[INPUT — start]
/-- The codes 000240 to 000277 set or clear the selected condition codes and change nothing else. -/
def Obligations.ConditionCodeOperators : Prop :=
  ∀ (w : BitVec 5) (s : State),
    (∃ b, exec (decodeWord (0b00000000101#11 ++ w : BitVec 16)) s = .next
      { ({ s with psw := if w.getLsbD 4 then s.psw ||| (w.extractLsb' 0 4).setWidth 8
                       else s.psw &&& ~~~((w.extractLsb' 0 4).setWidth 8) } : State).complete with b := b }) ∧
    ∀ set n z v c : Bool, decodeWord (0b00000000101#11 ++ w : BitVec 16) = .ccop set n z v c ↔
      set = w.getLsbD 4 ∧ n = w.getLsbD 3 ∧ z = w.getLsbD 2 ∧ v = w.getLsbD 1 ∧ c = w.getLsbD 0
end

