@[simp] theorem State.setSp_psw (s : State) (v : Word) : (s.setSp v).psw = s.psw := rfl
@[simp] theorem State.setSp_scratch (s : State) (v : Word) : (s.setSp v).scratch = s.scratch := rfl
@[simp] theorem State.setSp_b (s : State) (v : Word) : (s.setSp v).b = s.b := rfl
@[simp] theorem State.setSp_ir (s : State) (v : Word) : (s.setSp v).ir = s.ir := rfl
@[simp] theorem State.setSp_be (s : State) (v : Word) : (s.setSp v).be = s.be := rfl
@[simp] theorem State.setSp_pe (s : State) (v : Word) : (s.setSp v).pe = s.pe := rfl
@[simp] theorem State.setSp_stov (s : State) (v : Word) : (s.setSp v).stov = s.stov := rfl
@[simp] theorem State.setSp_tbitFlag (s : State) (v : Word) : (s.setSp v).tbitFlag = s.tbitFlag := rfl
@[simp] theorem State.setSp_pfail (s : State) (v : Word) : (s.setSp v).pfail = s.pfail := rfl
@[simp] theorem State.setSp_run (s : State) (v : Word) : (s.setSp v).run = s.run := rfl
@[simp] theorem State.setSp_waitHeld (s : State) (v : Word) : (s.setSp v).waitHeld = s.waitHeld := rfl
@[simp] theorem State.setSp_mem (s : State) (v : Word) : (s.setSp v).mem = s.mem := rfl
@[simp] theorem State.setSp_br4 (s : State) (v : Word) : (s.setSp v).br4 = s.br4 := rfl
@[simp] theorem State.setSp_br5 (s : State) (v : Word) : (s.setSp v).br5 = s.br5 := rfl
@[simp] theorem State.setSp_br6 (s : State) (v : Word) : (s.setSp v).br6 = s.br6 := rfl
@[simp] theorem State.setSp_br7 (s : State) (v : Word) : (s.setSp v).br7 = s.br7 := rfl
@[simp] theorem State.setSp_haltRequest (s : State) (v : Word) : (s.setSp v).haltRequest = s.haltRequest := rfl
@[simp] theorem State.setSp_acLo (s : State) (v : Word) : (s.setSp v).acLo = s.acLo := rfl
@[simp] theorem State.setSp_pup (s : State) (v : Word) : (s.setSp v).pup = s.pup := rfl
@[simp] theorem State.setSp_pdwn (s : State) (v : Word) : (s.setSp v).pdwn = s.pdwn := rfl
@[simp] theorem State.setSp_parityBad (s : State) (v : Word) : (s.setSp v).parityBad = s.parityBad := rfl
@[simp] theorem State.setSp_initPulses (s : State) (v : Word) : (s.setSp v).initPulses = s.initPulses := rfl
@[simp] theorem State.setSp_inputs (s : State) (v : Word) : (s.setSp v).inputs = s.inputs := rfl
@[simp] theorem State.setSp_npr (s : State) (v : Word) : (s.setSp v).npr = s.npr := rfl
@[simp] theorem State.setSp_bus (s : State) (v : Word) : (s.setSp v).bus = s.bus := rfl
@[simp] theorem State.setSp_draws (s : State) (v : Word) : (s.setSp v).draws = s.draws := rfl
@[simp] theorem State.setSp_cfg (s : State) (v : Word) : (s.setSp v).cfg = s.cfg := rfl
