/-- The address calculation when the words it reads are answered. -/
theorem locate_ok {side : Side} {sz : Size} {o : Operand} {s : State} (h : pointersReadable o s = true) :
    ∃ t, locate side sz o s = .ok (operandPlace sz o s) t ∧ t.visible = (operandReach sz o s).visible := by
  obtain ⟨m, r⟩ := o
  cases m
  · exact ⟨s, rfl, rfl⟩
  · exact ⟨s, rfl, rfl⟩
  · exact ⟨s, rfl, rfl⟩
  · have hb := memRead_word (show s.readable .word (s.reg r) = true from h)
    exact ⟨_, by simp only [locate, hb, Res.andThen_ok]; rfl, by
      rw [State.setB_reg, State.after_reg]; rfl⟩
  · exact ⟨_, rfl, by simp only [autoDecrement_eq]; rfl⟩
  · have h' : (decremented r 2 s).readable .word (s.reg r - 2) = true := by
      rw [readable_congr (decremented_cfg _ _ _) (decremented_parityBad _ _ _)]; exact h
    have hb := memRead_word h'
    refine ⟨((decremented r 2 s).after .dati .word (s.reg r - 2)).setB (s.gets .word (s.reg r - 2)), ?_, rfl⟩
    simp only [locate, autoDecrement_eq, hb, Res.andThen_ok, decremented_gets]
    rfl
  · refine ⟨(indexStep s).setB (indexSum ⟨.index, r⟩ s), ?_, rfl⟩
    simp only [locate, indexed_ok (o := ⟨.index, r⟩) (show s.readable .word s.pc = true from h), Res.andThen_ok]
    rfl
  · have h1 : s.readable .word s.pc = true ∧ s.readable .word (indexSum ⟨.indexDef, r⟩ s) = true := by
      simpa [pointersReadable] using h
    have h2 : (indexStep s).readable .word (indexSum ⟨.indexDef, r⟩ s) = true := by
      rw [readable_congr (indexStep_cfg s) (indexStep_parityBad s)]; exact h1.2
    obtain ⟨t, ht, hv⟩ := readAs_vis (k := .dati)
      (s := ((indexStep s).setB (indexSum ⟨.indexDef, r⟩ s)).noteAddress side (indexSum ⟨.indexDef, r⟩ s))
      (by rw [noteAddress_visible]; rfl) h2
    exact ⟨t, by simp only [locate, indexed_ok (o := ⟨.indexDef, r⟩) h1.1, Res.andThen_ok, memRead, ht]; rfl, hv⟩

@[simp] theorem noteSource_visible (o : Operand) (l : Loc) (s : State) : (noteSource o l s).visible = s.visible := by
  unfold noteSource; split
  · rfl
  · split <;> simp

@[simp] theorem noteDestination_visible (l : Loc) (s : State) : (noteDestination l s).visible = s.visible := by
  unfold noteDestination; split <;> simp

theorem operandPlace_reg {sz : Size} {o : Operand} {s : State} {q : Reg} (h : operandPlace sz o s = .reg q) :
    o.mode = .register ∧ o.reg = q := by
  unfold operandPlace at h
  split at h <;> cases h
  rename_i hm
  exact ⟨hm, rfl⟩

theorem operandReach_register {sz : Size} {o : Operand} {s : State} (h : o.mode = .register) :
    operandReach sz o s = s := by unfold operandReach; rw [h]

theorem stepped_register {sz : Size} {o : Operand} {s : State} (h : o.mode = .register) : stepped sz o s = s := by
  unfold stepped; rw [if_neg (by simp [h])]

theorem operandStep_register {k : CycleKind} {sz : Size} {o : Operand} {s : State} (h : o.mode = .register) :
    operandStep k sz o s = s := by
  unfold operandStep operandPlace; rw [h]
[INPUT — finish]
**DIRECTIONS:** Transcribe the entries exactly.

**EXERCISE SOLUTION:**
/-- The codes 000240 to 000277 set or clear the selected condition codes and change nothing else. -/
def Obligations.ConditionCodeOperators : Prop :=
  ∀ (w : BitVec 5) (s : State),
    (∃ b, exec (decodeWord (0b00000000101#11 ++ w : BitVec 16)) s = .next
      { ({ s with psw := if w.getLsbD 4 then s.psw ||| (w.extractLsb' 0 4).setWidth 8
                       else s.psw &&& ~~~((w.extractLsb' 0 4).setWidth 8) } : State).complete with b := b }) ∧
    ∀ set n z v c : Bool, decodeWord (0b00000000101#11 ++ w : BitVec 16) = .ccop set n z v c ↔
      set = w.getLsbD 4 ∧ n = w.getLsbD 3 ∧ z = w.getLsbD 2 ∧ v = w.getLsbD 1 ∧ c = w.getLsbD 0
end

@[simp] theorem State.setSp_psw (s : State) (v : Word) : (s.setSp v).psw = s.psw := rfl
@[simp] theorem State.setSp_scratch (s : State) (v : Word) : (s.setSp v).scratch = s.scratch := rfl
@[simp] theorem State.setSp_b (s : State) (v : Word) : (s.setSp v).b = s.b := rfl
@[simp] theorem State.setSp_ir (s : State) (v : Word) : (s.setSp v).ir = s.ir := rfl
@[simp] theorem State.setSp_be (s : State) (v : Word) : (s.setSp v).be = s.be := rfl
@[simp] theorem State.setSp_pe (s : State) (v : Word) : (s.setSp v).pe = s.pe := rfl
@[simp] theorem State.setSp_stov (s : State) (v : Word) : (s.setSp v).stov = s.stov := rfl
@[simp] theorem State.setSp_tbitFlag (s : State) (v : Word) : (s.setSp v).tbitFlag = s.tbitFlag := rfl
@[simp] theorem State.setSp_pfail (s : State) (v : Word) : (s.setSp v).pfail = s.pfail := rfl
@[simp] theorem State.setSp_run (s : State) (v : Word) : (s.setSp v).run = s.run := rfl
@[simp] theorem State.setSp_waitHeld (s : State) (v : Word) : (s.setSp v).waitHeld = s.waitHeld := rfl
@[simp] theorem State.setSp_mem (s : State) (v : Word) : (s.setSp v).mem = s.mem := rfl
@[simp] theorem State.setSp_br4 (s : State) (v : Word) : (s.setSp v).br4 = s.br4 := rfl
@[simp] theorem State.setSp_br5 (s : State) (v : Word) : (s.setSp v).br5 = s.br5 := rfl
@[simp] theorem State.setSp_br6 (s : State) (v : Word) : (s.setSp v).br6 = s.br6 := rfl
@[simp] theorem State.setSp_br7 (s : State) (v : Word) : (s.setSp v).br7 = s.br7 := rfl
@[simp] theorem State.setSp_haltRequest (s : State) (v : Word) : (s.setSp v).haltRequest = s.haltRequest := rfl
@[simp] theorem State.setSp_acLo (s : State) (v : Word) : (s.setSp v).acLo = s.acLo := rfl
@[simp] theorem State.setSp_pup (s : State) (v : Word) : (s.setSp v).pup = s.pup := rfl
@[simp] theorem State.setSp_pdwn (s : State) (v : Word) : (s.setSp v).pdwn = s.pdwn := rfl
@[simp] theorem State.setSp_parityBad (s : State) (v : Word) : (s.setSp v).parityBad = s.parityBad := rfl
@[simp] theorem State.setSp_initPulses (s : State) (v : Word) : (s.setSp v).initPulses = s.initPulses := rfl
@[simp] theorem State.setSp_inputs (s : State) (v : Word) : (s.setSp v).inputs = s.inputs := rfl
@[simp] theorem State.setSp_npr (s : State) (v : Word) : (s.setSp v).npr = s.npr := rfl
@[simp] theorem State.setSp_bus (s : State) (v : Word) : (s.setSp v).bus = s.bus := rfl
@[simp] theorem State.setSp_draws (s : State) (v : Word) : (s.setSp v).draws = s.draws := rfl
@[simp] theorem State.setSp_cfg (s : State) (v : Word) : (s.setSp v).cfg = s.cfg := rfl
/-- The address calculation when the words it reads are answered. -/
theorem locate_ok {side : Side} {sz : Size} {o : Operand} {s : State} (h : pointersReadable o s = true) :
    ∃ t, locate side sz o s = .ok (operandPlace sz o s) t ∧ t.visible = (operandReach sz o s).visible := by
  obtain ⟨m, r⟩ := o
  cases m
  · exact ⟨s, rfl, rfl⟩
  · exact ⟨s, rfl, rfl⟩
  · exact ⟨s, rfl, rfl⟩
  · have hb := memRead_word (show s.readable .word (s.reg r) = true from h)
    exact ⟨_, by simp only [locate, hb, Res.andThen_ok]; rfl, by
      rw [State.setB_reg, State.after_reg]; rfl⟩
  · exact ⟨_, rfl, by simp only [autoDecrement_eq]; rfl⟩
  · have h' : (decremented r 2 s).readable .word (s.reg r - 2) = true := by
      rw [readable_congr (decremented_cfg _ _ _) (decremented_parityBad _ _ _)]; exact h
    have hb := memRead_word h'
    refine ⟨((decremented r 2 s).after .dati .word (s.reg r - 2)).setB (s.gets .word (s.reg r - 2)), ?_, rfl⟩
    simp only [locate, autoDecrement_eq, hb, Res.andThen_ok, decremented_gets]
    rfl
  · refine ⟨(indexStep s).setB (indexSum ⟨.index, r⟩ s), ?_, rfl⟩
    simp only [locate, indexed_ok (o := ⟨.index, r⟩) (show s.readable .word s.pc = true from h), Res.andThen_ok]
    rfl
  · have h1 : s.readable .word s.pc = true ∧ s.readable .word (indexSum ⟨.indexDef, r⟩ s) = true := by
      simpa [pointersReadable] using h
    have h2 : (indexStep s).readable .word (indexSum ⟨.indexDef, r⟩ s) = true := by
      rw [readable_congr (indexStep_cfg s) (indexStep_parityBad s)]; exact h1.2
    obtain ⟨t, ht, hv⟩ := readAs_vis (k := .dati)
      (s := ((indexStep s).setB (indexSum ⟨.indexDef, r⟩ s)).noteAddress side (indexSum ⟨.indexDef, r⟩ s))
      (by rw [noteAddress_visible]; rfl) h2
    exact ⟨t, by simp only [locate, indexed_ok (o := ⟨.indexDef, r⟩) h1.1, Res.andThen_ok, memRead, ht]; rfl, hv⟩

@[simp] theorem noteSource_visible (o : Operand) (l : Loc) (s : State) : (noteSource o l s).visible = s.visible := by
  unfold noteSource; split
  · rfl
  · split <;> simp

@[simp] theorem noteDestination_visible (l : Loc) (s : State) : (noteDestination l s).visible = s.visible := by
  unfold noteDestination; split <;> simp

theorem operandPlace_reg {sz : Size} {o : Operand} {s : State} {q : Reg} (h : operandPlace sz o s = .reg q) :
    o.mode = .register ∧ o.reg = q := by
  unfold operandPlace at h
  split at h <;> cases h
  rename_i hm
  exact ⟨hm, rfl⟩

theorem operandReach_register {sz : Size} {o : Operand} {s : State} (h : o.mode = .register) :
    operandReach sz o s = s := by unfold operandReach; rw [h]

theorem stepped_register {sz : Size} {o : Operand} {s : State} (h : o.mode = .register) : stepped sz o s = s := by
  unfold stepped; rw [if_neg (by simp [h])]

theorem operandStep_register {k : CycleKind} {sz : Size} {o : Operand} {s : State} (h : o.mode = .register) :
    operandStep k sz o s = s := by
  unfold operandStep operandPlace; rw [h]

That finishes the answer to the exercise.